WHAT THIS TASK INVOLVES: The material below contains a line with "theorem witness_LdgChecksIndexThenDigitsThenSpares : s1.cfg.gcnt" and a line with "(∃ o < s1.cfg.DPG, s1.cfg.cnt". Copy exactly those two lines and all lines between them.
══ RECORD EXCERPTS
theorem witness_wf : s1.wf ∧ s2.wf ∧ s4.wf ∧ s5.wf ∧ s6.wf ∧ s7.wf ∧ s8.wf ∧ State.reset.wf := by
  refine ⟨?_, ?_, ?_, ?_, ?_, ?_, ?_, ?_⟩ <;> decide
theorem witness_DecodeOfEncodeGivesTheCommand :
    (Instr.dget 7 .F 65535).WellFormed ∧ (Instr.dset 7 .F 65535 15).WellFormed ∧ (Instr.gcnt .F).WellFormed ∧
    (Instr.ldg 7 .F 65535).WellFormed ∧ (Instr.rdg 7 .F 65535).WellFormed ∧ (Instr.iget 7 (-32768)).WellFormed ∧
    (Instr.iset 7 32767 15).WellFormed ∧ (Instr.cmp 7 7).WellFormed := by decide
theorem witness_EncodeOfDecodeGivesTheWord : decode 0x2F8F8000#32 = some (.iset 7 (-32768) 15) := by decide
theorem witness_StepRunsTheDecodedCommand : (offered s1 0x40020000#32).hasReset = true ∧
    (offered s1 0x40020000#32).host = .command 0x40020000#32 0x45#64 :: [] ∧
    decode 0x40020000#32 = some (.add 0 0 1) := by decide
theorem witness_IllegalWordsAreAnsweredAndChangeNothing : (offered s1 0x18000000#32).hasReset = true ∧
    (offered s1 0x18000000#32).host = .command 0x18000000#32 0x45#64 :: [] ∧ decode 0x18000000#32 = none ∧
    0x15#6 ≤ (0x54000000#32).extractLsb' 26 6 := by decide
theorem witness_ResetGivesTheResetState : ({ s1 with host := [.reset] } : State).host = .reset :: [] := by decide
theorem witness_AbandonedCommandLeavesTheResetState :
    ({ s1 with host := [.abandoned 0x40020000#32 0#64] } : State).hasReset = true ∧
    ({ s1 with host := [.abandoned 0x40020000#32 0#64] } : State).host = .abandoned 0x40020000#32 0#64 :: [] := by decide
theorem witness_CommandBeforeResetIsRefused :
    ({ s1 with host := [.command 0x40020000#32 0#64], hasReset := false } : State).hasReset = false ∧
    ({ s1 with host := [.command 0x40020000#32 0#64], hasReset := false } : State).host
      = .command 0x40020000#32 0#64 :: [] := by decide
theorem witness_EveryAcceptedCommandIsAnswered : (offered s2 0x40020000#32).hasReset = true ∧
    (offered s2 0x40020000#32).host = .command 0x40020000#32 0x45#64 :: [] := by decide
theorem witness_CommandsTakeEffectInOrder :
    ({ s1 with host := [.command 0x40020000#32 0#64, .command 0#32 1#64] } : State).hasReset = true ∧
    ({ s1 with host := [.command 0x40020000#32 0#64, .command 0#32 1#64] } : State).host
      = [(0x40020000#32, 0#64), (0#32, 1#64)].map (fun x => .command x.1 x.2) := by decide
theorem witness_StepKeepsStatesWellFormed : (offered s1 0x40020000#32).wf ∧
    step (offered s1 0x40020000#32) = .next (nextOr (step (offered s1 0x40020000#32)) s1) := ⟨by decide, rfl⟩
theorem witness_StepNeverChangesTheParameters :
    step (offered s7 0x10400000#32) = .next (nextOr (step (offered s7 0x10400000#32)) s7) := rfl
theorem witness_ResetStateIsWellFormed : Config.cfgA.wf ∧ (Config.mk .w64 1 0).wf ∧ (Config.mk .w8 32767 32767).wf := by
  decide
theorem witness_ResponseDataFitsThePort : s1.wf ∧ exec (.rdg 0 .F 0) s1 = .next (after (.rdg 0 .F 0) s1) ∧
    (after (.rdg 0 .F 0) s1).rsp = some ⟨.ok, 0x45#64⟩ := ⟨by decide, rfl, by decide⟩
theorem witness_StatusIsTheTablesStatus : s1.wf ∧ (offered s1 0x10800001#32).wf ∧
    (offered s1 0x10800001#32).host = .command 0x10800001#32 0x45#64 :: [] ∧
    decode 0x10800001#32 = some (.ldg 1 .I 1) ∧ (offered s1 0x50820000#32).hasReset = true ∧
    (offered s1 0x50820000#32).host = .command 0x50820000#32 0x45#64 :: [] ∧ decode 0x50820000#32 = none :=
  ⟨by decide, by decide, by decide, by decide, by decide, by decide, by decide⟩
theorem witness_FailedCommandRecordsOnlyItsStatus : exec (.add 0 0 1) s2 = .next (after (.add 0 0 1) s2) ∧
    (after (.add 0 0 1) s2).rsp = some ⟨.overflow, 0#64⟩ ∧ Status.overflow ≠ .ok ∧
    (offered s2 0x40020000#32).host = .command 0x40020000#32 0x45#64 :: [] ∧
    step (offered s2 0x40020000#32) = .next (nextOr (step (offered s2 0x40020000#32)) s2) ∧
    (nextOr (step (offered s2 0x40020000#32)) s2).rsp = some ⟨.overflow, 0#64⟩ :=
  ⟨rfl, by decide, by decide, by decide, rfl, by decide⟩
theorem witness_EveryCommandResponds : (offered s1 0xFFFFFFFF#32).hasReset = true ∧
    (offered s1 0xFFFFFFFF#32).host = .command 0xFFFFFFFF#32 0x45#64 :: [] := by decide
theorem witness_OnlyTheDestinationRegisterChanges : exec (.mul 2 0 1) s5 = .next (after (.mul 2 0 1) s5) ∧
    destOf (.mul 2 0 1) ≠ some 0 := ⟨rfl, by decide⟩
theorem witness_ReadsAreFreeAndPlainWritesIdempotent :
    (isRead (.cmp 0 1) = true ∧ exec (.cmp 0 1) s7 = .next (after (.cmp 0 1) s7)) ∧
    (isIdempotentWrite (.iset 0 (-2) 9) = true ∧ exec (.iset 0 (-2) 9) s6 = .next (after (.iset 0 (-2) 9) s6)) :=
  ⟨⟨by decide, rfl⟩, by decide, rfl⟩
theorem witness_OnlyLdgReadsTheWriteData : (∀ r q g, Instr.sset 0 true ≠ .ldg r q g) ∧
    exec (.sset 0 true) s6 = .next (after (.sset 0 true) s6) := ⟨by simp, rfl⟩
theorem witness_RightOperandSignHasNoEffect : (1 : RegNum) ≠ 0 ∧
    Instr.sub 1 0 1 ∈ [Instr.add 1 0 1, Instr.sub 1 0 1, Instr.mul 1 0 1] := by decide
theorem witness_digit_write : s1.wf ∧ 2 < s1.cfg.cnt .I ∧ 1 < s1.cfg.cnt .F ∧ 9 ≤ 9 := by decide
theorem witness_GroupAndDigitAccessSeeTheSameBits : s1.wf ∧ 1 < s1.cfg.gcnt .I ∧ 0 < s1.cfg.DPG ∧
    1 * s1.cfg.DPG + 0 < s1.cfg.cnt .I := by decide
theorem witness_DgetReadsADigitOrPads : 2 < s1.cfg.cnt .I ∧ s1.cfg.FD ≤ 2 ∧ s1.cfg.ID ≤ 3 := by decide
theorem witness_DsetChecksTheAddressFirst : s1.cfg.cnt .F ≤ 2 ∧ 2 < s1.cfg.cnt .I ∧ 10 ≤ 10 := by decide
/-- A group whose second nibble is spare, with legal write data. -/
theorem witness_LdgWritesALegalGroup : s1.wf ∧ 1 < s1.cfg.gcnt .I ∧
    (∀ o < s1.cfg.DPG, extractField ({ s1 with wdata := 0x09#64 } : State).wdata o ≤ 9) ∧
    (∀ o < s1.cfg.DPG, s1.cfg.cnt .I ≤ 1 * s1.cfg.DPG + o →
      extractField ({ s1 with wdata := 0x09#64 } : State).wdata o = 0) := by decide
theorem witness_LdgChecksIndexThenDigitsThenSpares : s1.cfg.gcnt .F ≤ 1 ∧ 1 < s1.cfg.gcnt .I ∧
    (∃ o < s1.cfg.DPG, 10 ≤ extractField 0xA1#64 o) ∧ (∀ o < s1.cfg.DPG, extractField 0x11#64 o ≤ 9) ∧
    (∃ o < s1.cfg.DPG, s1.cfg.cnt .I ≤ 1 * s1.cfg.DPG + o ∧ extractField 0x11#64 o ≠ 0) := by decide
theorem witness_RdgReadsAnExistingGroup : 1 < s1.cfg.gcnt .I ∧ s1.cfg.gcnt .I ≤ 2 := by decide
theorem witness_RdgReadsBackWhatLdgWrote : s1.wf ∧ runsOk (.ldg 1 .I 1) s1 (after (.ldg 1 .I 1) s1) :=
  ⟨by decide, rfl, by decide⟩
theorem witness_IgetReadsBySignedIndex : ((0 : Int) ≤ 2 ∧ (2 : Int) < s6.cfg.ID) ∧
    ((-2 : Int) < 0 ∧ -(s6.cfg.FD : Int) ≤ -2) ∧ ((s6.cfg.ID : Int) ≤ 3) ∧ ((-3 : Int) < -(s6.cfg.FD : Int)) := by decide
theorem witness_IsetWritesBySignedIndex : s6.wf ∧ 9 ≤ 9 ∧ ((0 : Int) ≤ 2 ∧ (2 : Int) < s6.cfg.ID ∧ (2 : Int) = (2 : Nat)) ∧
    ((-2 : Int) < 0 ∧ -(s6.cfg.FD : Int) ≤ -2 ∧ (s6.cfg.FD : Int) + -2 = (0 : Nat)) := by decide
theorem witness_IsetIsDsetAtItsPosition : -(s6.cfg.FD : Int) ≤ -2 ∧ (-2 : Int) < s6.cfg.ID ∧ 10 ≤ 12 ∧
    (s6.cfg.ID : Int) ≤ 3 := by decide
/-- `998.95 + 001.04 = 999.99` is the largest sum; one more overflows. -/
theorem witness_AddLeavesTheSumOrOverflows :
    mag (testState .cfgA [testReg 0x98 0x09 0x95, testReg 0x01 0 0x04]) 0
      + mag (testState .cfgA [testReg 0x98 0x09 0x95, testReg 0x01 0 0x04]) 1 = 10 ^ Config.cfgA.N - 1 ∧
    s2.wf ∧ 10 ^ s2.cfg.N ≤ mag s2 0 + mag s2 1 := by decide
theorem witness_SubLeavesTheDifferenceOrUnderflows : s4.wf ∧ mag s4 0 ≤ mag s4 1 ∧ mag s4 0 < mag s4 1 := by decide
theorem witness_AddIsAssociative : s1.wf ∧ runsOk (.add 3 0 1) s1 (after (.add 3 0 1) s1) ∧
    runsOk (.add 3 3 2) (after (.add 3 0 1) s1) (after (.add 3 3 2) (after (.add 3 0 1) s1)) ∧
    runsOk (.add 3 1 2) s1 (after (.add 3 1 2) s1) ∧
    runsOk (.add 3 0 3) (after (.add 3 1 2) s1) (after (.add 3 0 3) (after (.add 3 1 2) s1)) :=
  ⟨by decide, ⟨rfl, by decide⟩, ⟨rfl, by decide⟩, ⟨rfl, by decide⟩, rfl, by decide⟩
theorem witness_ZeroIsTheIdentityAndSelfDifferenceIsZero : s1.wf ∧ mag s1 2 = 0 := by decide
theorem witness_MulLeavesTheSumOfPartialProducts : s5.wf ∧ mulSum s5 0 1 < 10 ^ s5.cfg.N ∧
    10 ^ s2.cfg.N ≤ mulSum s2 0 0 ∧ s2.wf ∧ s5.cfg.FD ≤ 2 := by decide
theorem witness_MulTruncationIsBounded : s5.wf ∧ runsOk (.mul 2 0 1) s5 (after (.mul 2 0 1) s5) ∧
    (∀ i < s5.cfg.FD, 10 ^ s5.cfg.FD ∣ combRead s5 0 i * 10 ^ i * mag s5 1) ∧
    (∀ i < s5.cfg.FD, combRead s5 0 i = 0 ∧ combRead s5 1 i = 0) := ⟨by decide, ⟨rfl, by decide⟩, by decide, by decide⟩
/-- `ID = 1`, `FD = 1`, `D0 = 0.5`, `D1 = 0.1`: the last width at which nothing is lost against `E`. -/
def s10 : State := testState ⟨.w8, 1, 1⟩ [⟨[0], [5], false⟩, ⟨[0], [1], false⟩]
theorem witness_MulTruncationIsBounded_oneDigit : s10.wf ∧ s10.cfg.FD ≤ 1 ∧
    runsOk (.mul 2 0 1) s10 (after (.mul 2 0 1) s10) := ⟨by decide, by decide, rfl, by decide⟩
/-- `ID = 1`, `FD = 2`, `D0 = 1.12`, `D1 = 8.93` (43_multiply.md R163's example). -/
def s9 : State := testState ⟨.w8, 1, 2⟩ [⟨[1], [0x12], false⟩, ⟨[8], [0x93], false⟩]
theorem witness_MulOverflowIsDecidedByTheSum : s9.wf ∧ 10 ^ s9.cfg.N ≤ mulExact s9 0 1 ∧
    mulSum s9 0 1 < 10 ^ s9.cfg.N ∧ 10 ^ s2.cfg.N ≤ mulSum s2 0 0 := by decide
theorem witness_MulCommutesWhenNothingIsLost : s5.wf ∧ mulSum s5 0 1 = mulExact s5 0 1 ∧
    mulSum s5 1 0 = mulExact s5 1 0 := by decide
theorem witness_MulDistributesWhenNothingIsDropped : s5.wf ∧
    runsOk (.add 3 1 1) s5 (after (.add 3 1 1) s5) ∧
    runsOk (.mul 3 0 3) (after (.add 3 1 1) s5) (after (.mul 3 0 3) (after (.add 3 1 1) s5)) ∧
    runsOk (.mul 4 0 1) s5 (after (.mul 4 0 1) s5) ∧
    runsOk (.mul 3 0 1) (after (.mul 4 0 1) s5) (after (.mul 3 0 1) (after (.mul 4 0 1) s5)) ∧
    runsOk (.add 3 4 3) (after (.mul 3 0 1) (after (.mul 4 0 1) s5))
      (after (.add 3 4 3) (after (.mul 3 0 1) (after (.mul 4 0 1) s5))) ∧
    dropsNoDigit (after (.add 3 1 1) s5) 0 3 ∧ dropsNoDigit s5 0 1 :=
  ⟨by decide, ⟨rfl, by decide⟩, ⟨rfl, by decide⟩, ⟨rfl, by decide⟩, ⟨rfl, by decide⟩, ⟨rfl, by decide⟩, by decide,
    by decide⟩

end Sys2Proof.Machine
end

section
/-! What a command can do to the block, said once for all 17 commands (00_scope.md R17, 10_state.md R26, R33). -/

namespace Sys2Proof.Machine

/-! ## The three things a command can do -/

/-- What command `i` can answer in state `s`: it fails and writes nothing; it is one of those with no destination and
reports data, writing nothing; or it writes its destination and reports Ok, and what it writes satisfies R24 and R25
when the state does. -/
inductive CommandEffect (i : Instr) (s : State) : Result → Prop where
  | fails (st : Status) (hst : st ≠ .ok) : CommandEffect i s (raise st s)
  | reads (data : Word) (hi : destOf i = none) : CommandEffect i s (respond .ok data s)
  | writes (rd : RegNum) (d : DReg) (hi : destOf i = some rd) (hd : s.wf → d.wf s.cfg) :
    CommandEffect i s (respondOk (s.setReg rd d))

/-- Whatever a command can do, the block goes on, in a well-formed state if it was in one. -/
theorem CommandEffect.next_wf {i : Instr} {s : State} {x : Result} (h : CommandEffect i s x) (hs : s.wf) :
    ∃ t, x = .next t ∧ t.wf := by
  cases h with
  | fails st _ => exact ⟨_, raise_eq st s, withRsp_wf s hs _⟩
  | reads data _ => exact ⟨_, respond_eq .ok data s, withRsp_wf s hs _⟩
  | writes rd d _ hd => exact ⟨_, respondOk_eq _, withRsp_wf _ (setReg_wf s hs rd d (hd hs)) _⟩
════
EXPECTED OUTPUT:
theorem witness_LdgChecksIndexThenDigitsThenSpares : s1.cfg.gcnt .F ≤ 1 ∧ 1 < s1.cfg.gcnt .I ∧
    (∃ o < s1.cfg.DPG, 10 ≤ extractField 0xA1#64 o) ∧ (∀ o < s1.cfg.DPG, extractField 0x11#64 o ≤ 9) ∧
    (∃ o < s1.cfg.DPG, s1.cfg.cnt .I ≤ 1 * s1.cfg.DPG + o ∧ extractField 0x11#64 o ≠ 0) := by decide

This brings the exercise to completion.